Belvedere Jehosophat - Wednesday, 31 March 2010 - 22:23:37 - print it raw
Cement stolen from Helm’s Excavations up there on Oyster Crescent in Kettering, Tasmania, was used to dispose of the body. It was 1976, a few years after the release of Godfather II, and gangster-fever was in the air. Dead fish wrapped in butcher paper were not uncommon.
It was an accident, but the sort of accident that is so irregular that, really, it would be a mistake to get the police involved. This thing would start and end with cement. Concrete shoes were made by pouring cement mixed with water, sand and gravel into a packing case of Troubadour brand soft drinks and were filled with unconscious feet.
The body was dumped up past the Tasmanian Visitor Information Centre, up past the Mermaid Café on Ferry Road, somewhere between Kettering and Barnes Bay.

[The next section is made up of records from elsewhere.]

/-! ### `State.insertIndex` -/

@[simp] theorem State.insertIndex_tb (h : Nat) (id : Word32) (s : State) : (s.insertIndex h id).tb = s.tb := rfl
@[simp] theorem State.insertIndex_ps (h : Nat) (id : Word32) (s : State) : (s.insertIndex h id).ps = s.ps := rfl
@[simp] theorem State.insertIndex_zm (h : Nat) (id : Word32) (s : State) : (s.insertIndex h id).zm = s.zm := rfl
@[simp] theorem State.insertIndex_pt (h : Nat) (id : Word32) (s : State) : (s.insertIndex h id).pt = s.pt := rfl
@[simp] theorem State.insertIndex_ae (h : Nat) (id : Word32) (s : State) : (s.insertIndex h id).ae = s.ae := rfl
@[simp] theorem State.insertIndex_hu (h : Nat) (id : Word32) (s : State) : (s.insertIndex h id).hu = s.hu := rfl
@[simp] theorem State.insertIndex_au (h : Nat) (id : Word32) (s : State) : (s.insertIndex h id).au = s.au := rfl
@[simp] theorem State.insertIndex_li (h : Nat) (id : Word32) (s : State) : (s.insertIndex h id).li = s.li := rfl
@[simp] theorem State.insertIndex_freeCount (h : Nat) (id : Word32) (s : State) :
    (s.insertIndex h id).freeCount = s.freeCount := rfl
@[simp] theorem State.insertIndex_pending (h : Nat) (id : Word32) (s : State) :
    (s.insertIndex h id).pending = s.pending := rfl
@[simp] theorem State.insertIndex_slots (h : Nat) (id : Word32) (s : State) :
    (s.insertIndex h id).ct.slots = s.ct.slots := rfl
@[simp] theorem State.insertIndex_members (h : Nat) (id : Word32) (s : State) :
    (s.insertIndex h id).ct.members = s.ct.members := rfl
@[simp] theorem State.insertIndex_stage (h : Nat) (id : Word32) (s : State) :
    (s.insertIndex h id).ct.stage = s.ct.stage := rfl

/-! ### `State.removeIndex` -/

@[simp] theorem State.removeIndex_tb (h : Nat) (s : State) : (s.removeIndex h).tb = s.tb := rfl
@[simp] theorem State.removeIndex_ps (h : Nat) (s : State) : (s.removeIndex h).ps = s.ps := rfl
@[simp] theorem State.removeIndex_zm (h : Nat) (s : State) : (s.removeIndex h).zm = s.zm := rfl
@[simp] theorem State.removeIndex_pt (h : Nat) (s : State) : (s.removeIndex h).pt = s.pt := rfl
@[simp] theorem State.removeIndex_ae (h : Nat) (s : State) : (s.removeIndex h).ae = s.ae := rfl
@[simp] theorem State.removeIndex_hu (h : Nat) (s : State) : (s.removeIndex h).hu = s.hu := rfl
@[simp] theorem State.removeIndex_au (h : Nat) (s : State) : (s.removeIndex h).au = s.au := rfl
@[simp] theorem State.removeIndex_li (h : Nat) (s : State) : (s.removeIndex h).li = s.li := rfl
@[simp] theorem State.removeIndex_freeCount (h : Nat) (s : State) : (s.removeIndex h).freeCount = s.freeCount := rfl
@[simp] theorem State.removeIndex_pending (h : Nat) (s : State) : (s.removeIndex h).pending = s.pending := rfl
@[simp] theorem State.removeIndex_slots (h : Nat) (s : State) : (s.removeIndex h).ct.slots = s.ct.slots := rfl
@[simp] theorem State.removeIndex_members (h : Nat) (s : State) : (s.removeIndex h).ct.members = s.ct.members := rfl
@[simp] theorem State.removeIndex_stage (h : Nat) (s : State) : (s.removeIndex h).ct.stage = s.ct.stage := rfl

/-! ### `State.evaluateLines` -/

@[simp] theorem State.evaluateLines_tb (s : State) : (s.evaluateLines).tb = s.tb := rfl
@[simp] theorem State.evaluateLines_ps (s : State) : (s.evaluateLines).ps = s.ps := rfl
@[simp] theorem State.evaluateLines_zm (s : State) : (s.evaluateLines).zm = s.zm := rfl
@[simp] theorem State.evaluateLines_pt (s : State) : (s.evaluateLines).pt = s.pt := rfl
@[simp] theorem State.evaluateLines_ct (s : State) : (s.evaluateLines).ct = s.ct := rfl
@[simp] theorem State.evaluateLines_ae (s : State) : (s.evaluateLines).ae = s.ae := rfl
@[simp] theorem State.evaluateLines_hu (s : State) : (s.evaluateLines).hu = s.hu := rfl
@[simp] theorem State.evaluateLines_li (s : State) : (s.evaluateLines).li = s.li := rfl
@[simp] theorem State.evaluateLines_freeCount (s : State) : (s.evaluateLines).freeCount = s.freeCount := rfl
@[simp] theorem State.evaluateLines_pending (s : State) : (s.evaluateLines).pending = s.pending := rfl
@[simp] theorem State.evaluateLines_attention (s : State) : (s.evaluateLines).au.attention = s.au.attention := rfl

/-! ### `State.refreshLines` -/

@[simp] theorem State.refreshLines_tb (s : State) : (s.refreshLines).tb = s.tb := rfl
@[simp] theorem State.refreshLines_ps (s : State) : (s.refreshLines).ps = s.ps := rfl
@[simp] theorem State.refreshLines_zm (s : State) : (s.refreshLines).zm = s.zm := rfl
@[simp] theorem State.refreshLines_pt (s : State) : (s.refreshLines).pt = s.pt := rfl
@[simp] theorem State.refreshLines_ct (s : State) : (s.refreshLines).ct = s.ct := rfl
@[simp] theorem State.refreshLines_ae (s : State) : (s.refreshLines).ae = s.ae := rfl
@[simp] theorem State.refreshLines_hu (s : State) : (s.refreshLines).hu = s.hu := rfl
@[simp] theorem State.refreshLines_li (s : State) : (s.refreshLines).li = s.li := rfl
@[simp] theorem State.refreshLines_freeCount (s : State) : (s.refreshLines).freeCount = s.freeCount := rfl
@[simp] theorem State.refreshLines_pending (s : State) : (s.refreshLines).pending = s.pending := rfl
@[simp] theorem State.refreshLines_attention (s : State) : (s.refreshLines).au.attention = s.au.attention := rfl

/-! ### `State.endIgnored` -/

@[simp] theorem State.endIgnored_tb (s : State) : (s.endIgnored).tb = s.tb := rfl
@[simp] theorem State.endIgnored_ps (s : State) : (s.endIgnored).ps = s.ps := rfl
@[simp] theorem State.endIgnored_zm (s : State) : (s.endIgnored).zm = s.zm := rfl
@[simp] theorem State.endIgnored_pt (s : State) : (s.endIgnored).pt = s.pt := rfl
@[simp] theorem State.endIgnored_ct (s : State) : (s.endIgnored).ct = s.ct := rfl
@[simp] theorem State.endIgnored_ae (s : State) : (s.endIgnored).ae = s.ae := rfl
@[simp] theorem State.endIgnored_hu (s : State) : (s.endIgnored).hu = s.hu := rfl
@[simp] theorem State.endIgnored_au (s : State) : (s.endIgnored).au = s.au := rfl
@[simp] theorem State.endIgnored_pending (s : State) : (s.endIgnored).pending = s.pending := rfl

/-! ### `State.discardFrame` -/

@[simp] theorem State.discardFrame_tb (w : Nat) (s : State) : (s.discardFrame w).tb = s.tb := rfl
@[simp] theorem State.discardFrame_ps (w : Nat) (s : State) : (s.discardFrame w).ps = s.ps := rfl
@[simp] theorem State.discardFrame_zm (w : Nat) (s : State) : (s.discardFrame w).zm = s.zm := rfl
@[simp] theorem State.discardFrame_pt (w : Nat) (s : State) : (s.discardFrame w).pt = s.pt := rfl
@[simp] theorem State.discardFrame_ct (w : Nat) (s : State) : (s.discardFrame w).ct = s.ct := rfl
@[simp] theorem State.discardFrame_ae (w : Nat) (s : State) : (s.discardFrame w).ae = s.ae := rfl
@[simp] theorem State.discardFrame_hu (w : Nat) (s : State) : (s.discardFrame w).hu = s.hu := rfl
@[simp] theorem State.discardFrame_au (w : Nat) (s : State) : (s.discardFrame w).au = s.au := rfl
@[simp] theorem State.discardFrame_freeCount (w : Nat) (s : State) : (s.discardFrame w).freeCount = s.freeCount := rfl
@[simp] theorem State.discardFrame_pending (w : Nat) (s : State) : (s.discardFrame w).pending = s.pending := rfl

/-! ### `State.takeTransaction` -/

@[simp] theorem State.takeTransaction_tb (w : Nat) (s : State) : (s.takeTransaction w).tb = s.tb := rfl
@[simp] theorem State.takeTransaction_ps (w : Nat) (s : State) : (s.takeTransaction w).ps = s.ps := rfl
@[simp] theorem State.takeTransaction_zm (w : Nat) (s : State) : (s.takeTransaction w).zm = s.zm := rfl
@[simp] theorem State.takeTransaction_pt (w : Nat) (s : State) : (s.takeTransaction w).pt = s.pt := rfl
@[simp] theorem State.takeTransaction_ct (w : Nat) (s : State) : (s.takeTransaction w).ct = s.ct := rfl
@[simp] theorem State.takeTransaction_ae (w : Nat) (s : State) : (s.takeTransaction w).ae = s.ae := rfl
@[simp] theorem State.takeTransaction_hu (w : Nat) (s : State) : (s.takeTransaction w).hu = s.hu := rfl
@[simp] theorem State.takeTransaction_au (w : Nat) (s : State) : (s.takeTransaction w).au = s.au := rfl
@[simp] theorem State.takeTransaction_freeCount (w : Nat) (s : State) :
    (s.takeTransaction w).freeCount = s.freeCount := rfl
@[simp] theorem State.takeTransaction_pending (w : Nat) (s : State) : (s.takeTransaction w).pending = s.pending := rfl

/-! ### `State.setExecuting` -/

@[simp] theorem State.setExecuting_tb (r : Reply) (s : State) : (s.setExecuting r).tb = s.tb := rfl
@[simp] theorem State.setExecuting_ps (r : Reply) (s : State) : (s.setExecuting r).ps = s.ps := rfl
@[simp] theorem State.setExecuting_zm (r : Reply) (s : State) : (s.setExecuting r).zm = s.zm := rfl
@[simp] theorem State.setExecuting_pt (r : Reply) (s : State) : (s.setExecuting r).pt = s.pt := rfl
@[simp] theorem State.setExecuting_ct (r : Reply) (s : State) : (s.setExecuting r).ct = s.ct := rfl
@[simp] theorem State.setExecuting_ae (r : Reply) (s : State) : (s.setExecuting r).ae = s.ae := rfl
@[simp] theorem State.setExecuting_hu (r : Reply) (s : State) : (s.setExecuting r).hu = s.hu := rfl
@[simp] theorem State.setExecuting_au (r : Reply) (s : State) : (s.setExecuting r).au = s.au := rfl
@[simp] theorem State.setExecuting_freeCount (r : Reply) (s : State) :
    (s.setExecuting r).freeCount = s.freeCount := rfl
@[simp] theorem State.setExecuting_pending (r : Reply) (s : State) : (s.setExecuting r).pending = s.pending := rfl

/-! ### `State.clearBuffer` -/

@[simp] theorem State.clearBuffer_tb (s : State) : (s.clearBuffer).tb = s.tb := rfl
@[simp] theorem State.clearBuffer_ps (s : State) : (s.clearBuffer).ps = s.ps := rfl
@[simp] theorem State.clearBuffer_zm (s : State) : (s.clearBuffer).zm = s.zm := rfl
@[simp] theorem State.clearBuffer_pt (s : State) : (s.clearBuffer).pt = s.pt := rfl
@[simp] theorem State.clearBuffer_ct (s : State) : (s.clearBuffer).ct = s.ct := rfl
@[simp] theorem State.clearBuffer_ae (s : State) : (s.clearBuffer).ae = s.ae := rfl
@[simp] theorem State.clearBuffer_au (s : State) : (s.clearBuffer).au = s.au := rfl
@[simp] theorem State.clearBuffer_li (s : State) : (s.clearBuffer).li = s.li := rfl
@[simp] theorem State.clearBuffer_freeCount (s : State) : (s.clearBuffer).freeCount = s.freeCount := rfl
@[simp] theorem State.clearBuffer_pending (s : State) : (s.clearBuffer).pending = s.pending := rfl
@[simp] theorem State.clearBuffer_window (s : State) : s.clearBuffer.hu.window = s.hu.window := rfl
@[simp] theorem State.clearBuffer_parts (s : State) : s.clearBuffer.hu.parts = [] := rfl

/-! ### `State.setDefrost` -/

@[simp] theorem State.setDefrost_tb (b : Bool) (s : State) : (s.setDefrost b).tb = s.tb := rfl
@[simp] theorem State.setDefrost_ps (b : Bool) (s : State) : (s.setDefrost b).ps = s.ps := rfl
@[simp] theorem State.setDefrost_pt (b : Bool) (s : State) : (s.setDefrost b).pt = s.pt := rfl
@[simp] theorem State.setDefrost_ct (b : Bool) (s : State) : (s.setDefrost b).ct = s.ct := rfl
@[simp] theorem State.setDefrost_ae (b : Bool) (s : State) : (s.setDefrost b).ae = s.ae := rfl
@[simp] theorem State.setDefrost_hu (b : Bool) (s : State) : (s.setDefrost b).hu = s.hu := rfl
@[simp] theorem State.setDefrost_au (b : Bool) (s : State) : (s.setDefrost b).au = s.au := rfl
@[simp] theorem State.setDefrost_li (b : Bool) (s : State) : (s.setDefrost b).li = s.li := rfl
@[simp] theorem State.setDefrost_freeCount (b : Bool) (s : State) : (s.setDefrost b).freeCount = s.freeCount := rfl
@[simp] theorem State.setDefrost_pending (b : Bool) (s : State) : (s.setDefrost b).pending = s.pending := rfl
@[simp] theorem State.setDefrost_zones (b : Bool) (s : State) : (s.setDefrost b).zm.zones = s.zm.zones := rfl
@[simp] theorem State.setDefrost_comps (b : Bool) (s : State) : (s.setDefrost b).zm.comps = s.zm.comps := rfl

/-! ### `State.expireHold` -/

@[simp] theorem State.expireHold_tb (z : Nat) (s : State) : (s.expireHold z).tb = s.tb := rfl
@[simp] theorem State.expireHold_ps (z : Nat) (s : State) : (s.expireHold z).ps = s.ps := rfl
@[simp] theorem State.expireHold_pt (z : Nat) (s : State) : (s.expireHold z).pt = s.pt := rfl
@[simp] theorem State.expireHold_ct (z : Nat) (s : State) : (s.expireHold z).ct = s.ct := rfl
@[simp] theorem State.expireHold_ae (z : Nat) (s : State) : (s.expireHold z).ae = s.ae := rfl
@[simp] theorem State.expireHold_hu (z : Nat) (s : State) : (s.expireHold z).hu = s.hu := rfl
@[simp] theorem State.expireHold_au (z : Nat) (s : State) : (s.expireHold z).au = s.au := rfl
@[simp] theorem State.expireHold_li (z : Nat) (s : State) : (s.expireHold z).li = s.li := rfl
@[simp] theorem State.expireHold_freeCount (z : Nat) (s : State) : (s.expireHold z).freeCount = s.freeCount := rfl
@[simp] theorem State.expireHold_pending (z : Nat) (s : State) : (s.expireHold z).pending = s.pending := rfl
@[simp] theorem State.expireHold_comps (z : Nat) (s : State) : (s.expireHold z).zm.comps = s.zm.comps := rfl

/-! ### `State.expireDwell` -/

@[simp] theorem State.expireDwell_tb (c : Nat) (s : State) : (s.expireDwell c).tb = s.tb := rfl
@[simp] theorem State.expireDwell_ps (c : Nat) (s : State) : (s.expireDwell c).ps = s.ps := rfl
@[simp] theorem State.expireDwell_pt (c : Nat) (s : State) : (s.expireDwell c).pt = s.pt := rfl
@[simp] theorem State.expireDwell_ct (c : Nat) (s : State) : (s.expireDwell c).ct = s.ct := rfl
@[simp] theorem State.expireDwell_ae (c : Nat) (s : State) : (s.expireDwell c).ae = s.ae := rfl
@[simp] theorem State.expireDwell_hu (c : Nat) (s : State) : (s.expireDwell c).hu = s.hu := rfl
@[simp] theorem State.expireDwell_li (c : Nat) (s : State) : (s.expireDwell c).li = s.li := rfl
@[simp] theorem State.expireDwell_freeCount (c : Nat) (s : State) : (s.expireDwell c).freeCount = s.freeCount := rfl
@[simp] theorem State.expireDwell_pending (c : Nat) (s : State) : (s.expireDwell c).pending = s.pending := rfl
@[simp] theorem State.expireDwell_zones (c : Nat) (s : State) : (s.expireDwell c).zm.zones = s.zm.zones := rfl

/-! ### `State.expireAllowance` -/

@[simp] theorem State.expireAllowance_tb (c : Nat) (s : State) : (s.expireAllowance c).tb = s.tb := rfl
@[simp] theorem State.expireAllowance_ps (c : Nat) (s : State) : (s.expireAllowance c).ps = s.ps := rfl
@[simp] theorem State.expireAllowance_pt (c : Nat) (s : State) : (s.expireAllowance c).pt = s.pt := rfl
@[simp] theorem State.expireAllowance_ct (c : Nat) (s : State) : (s.expireAllowance c).ct = s.ct := rfl
@[simp] theorem State.expireAllowance_ae (c : Nat) (s : State) : (s.expireAllowance c).ae = s.ae := rfl
@[simp] theorem State.expireAllowance_hu (c : Nat) (s : State) : (s.expireAllowance c).hu = s.hu := rfl
@[simp] theorem State.expireAllowance_li (c : Nat) (s : State) : (s.expireAllowance c).li = s.li := rfl
@[simp] theorem State.expireAllowance_freeCount (c : Nat) (s : State) :
    (s.expireAllowance c).freeCount = s.freeCount := rfl
@[simp] theorem State.expireAllowance_pending (c : Nat) (s : State) : (s.expireAllowance c).pending = s.pending := rfl
@[simp] theorem State.expireAllowance_zones (c : Nat) (s : State) : (s.expireAllowance c).zm.zones = s.zm.zones := rfl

The decision of how to dispose of the body, in fact, was made at the Mermaid over dim sims and tomato sauce. This was 1976, mind, and whilst dim sims had made inroads onto the island, soy sauce certainly had not.
It was there, finally, out in the ocean, with the concrete shoes acting as an artificial reef that an ocean of oysters, periwinkles and winklepickers made a life off the life-giving cement.